音織り

ここ数日、音を作る作業ばかりやっている。昼間はその合間にいろいろと用事が挟まるのでとぎれとぎれになるのだけれど、夜は音の切れ端を何度も聞いたり、繋げたり、また聞いたりしているうちにアっと言う間に2、3時間が過ぎてしまう。

彫刻、もしくは、機織りなんかに、ちょっと似た作業かもしれない。
ちょっと付け足したり、削ったりして、それを何度もいろんな角度から見る(聞く)。少しずつ、形ができあがっていくのだけれど、完璧な完成図が最初にあってやっているわけでもない。なんとなく、こっちの方向、というのはあるのだけれど、偶然に面白い形ができてきたりすると、それも拾いあげたり、寄り道したりするので、だんだん形が変わってくる。

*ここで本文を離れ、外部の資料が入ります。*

/-- What the decoder accepts, and as which instruction: the command byte names a code, and every check passes (R84). -/
theorem decode_eq_ok_iff :
    decode m r = .ok i ↔
      ∃ c, codeOfByte (cmdField r.hdr) = some c ∧ ¬ (c.isInternal = true ∧ r.origin.isExternal = true) ∧
        flagsOk c r.hdr = true ∧ sizeOk m c (sizeField r.hdr).toNat = true ∧ operandsOk c r.a r.b = true ∧
        r.payload.length = payloadLength c (sizeField r.hdr).toNat ∧ buildInstr c r = i := by
  unfold decode
  cases codeOfByte (cmdField r.hdr) with
  | none => simp
  | some c =>
    dsimp only
    split_ifs with hinternal hflags hsize hoperands hpayload <;> simp_all

/-- A command byte names the code whose byte it is (R82, R83). -/
theorem codeOfByte_eq_some_iff {b : BitVec 8} : codeOfByte b = some c ↔ c.toByte = b := by
  constructor
  · intro h
    simpa using List.find?_some h
  · rintro rfl
    exact Laws.Encoding.codeOfByte_toByte c

/-! #### The operands of an instruction, and the checks they pass -/

/-- A well-formed instruction has at most 16 bytes. -/
theorem size_le_of_wellFormed (hm : m ≤ 16) (hi : i.wellFormed m = true) : i.size ≤ 16 := by
  cases i with
  | accessR | accessW | accessX => exact Laws.Encoding.access_size hm hi
  | mmioRead | mmioWrite => exact Laws.Encoding.mmio_size hi
  | _ => exact Nat.zero_le 16

/-- A well-formed instruction's size is one its code allows (R84). -/
theorem sizeOk_of_wellFormed (hi : i.wellFormed m = true) : sizeOk m i.code i.size = true := by
  cases i with
  | accessR | accessW | accessX | mmioRead | mmioWrite => exact hi
  | _ => rfl

@[simp] theorem opOfCode_opCode (op : Op) : opOfCode (opCode op) = some op := by cases op <;> rfl

theorem opCode_of_opOfCode {w : Word} {op : Op} (h : opOfCode w = some op) : opCode op = w := by
  unfold opOfCode at h
  split_ifs at h with hR hW hX
  · exact Option.some.inj h ▸ hR.symm
  · exact Option.some.inj h ▸ hW.symm
  · exact Option.some.inj h ▸ hX.symm

/-- A well-formed instruction's operands are ones its code allows (R81, R83). -/
theorem operandsOk_of_wellFormed (hi : i.wellFormed m = true) : operandsOk i.code i.operandA i.operandB = true := by
  cases i with
  | walk => exact hi
  | tlbLookup | tlbFill => simp [operandsOk, Instr.code, Instr.operandB]
  | _ => rfl

/-- A payload has the length that its instruction's code and size say (R80). -/
theorem payload_length (i : Instr) : i.payload.length = payloadLength i.code i.size := by cases i <;> rfl

/-- Only CTX.SET has a flag, header bit 24 (R80). -/
theorem flagsOk_satpw (h : flagField hdr = BitVec.ofNat 8 i.satpw.toNat) : flagsOk i.code hdr = true := by
  cases i with
  | ctxSet _ _ satpw => cases satpw <;> simp [flagsOk, Instr.code, h, Instr.satpw]
  | _ => simp [flagsOk, Instr.code, h, Instr.satpw]

/-- A micro-operation is issued by the dispatcher (R83). -/
theorem origin_of_internal (h : i.code.isInternal = true) : i.origin.isExternal = false := by
  cases i with
  | walk | tlbLookup | tlbFill | physToHost | findMmio | mmioRead | mmioWrite => rfl
  | _ => cases h

/-- An instruction is built back from its own request. -/
theorem buildInstr_encode (hn : i.size ≤ 16) : buildInstr i.code (encode hart i) = i := by
  obtain ⟨-, hsize, hsatpw, -⟩ := Laws.Encoding.header_fields i.code hn i.satpw
  cases i with
  | accessR v n => exact congrArg (Instr.accessR v) hsize
  | accessX v n => exact congrArg (Instr.accessX v) hsize
  | mmioRead off dev n => exact congrArg (Instr.mmioRead off dev) hsize
  | ctxSet root w satpw => exact congrArg (Instr.ctxSet root w) hsatpw
  | tlbLookup v op => simp [buildInstr, Instr.code, encode, Instr.operandA, Instr.operandB]
  | tlbFill v op bias => simp [buildInstr, Instr.code, encode, Instr.operandA, Instr.operandB, Instr.origin, Origin.bias]
  | _ => rfl

end Decoding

機織りに似てるのは、どうしても絶対的な時間がかかるところ。魔法のように3分でできたりしない。ものすごく運良く3分の素敵な演奏ができて、そのまま音として使えそうな場合があったとしても、それをもう一度聞く作業があるので、少なくとも6分はかかる。大抵の場合は、3秒とか、7秒とか、そんな長さの音を繋ぎあわせて糸を撚るところからやっているようなわけなので、3分の音の織物を作るのに、5時間とか10時間くらいかかったりする。

というわけで、夜なべ仕事。外は冷えに冷えてきた。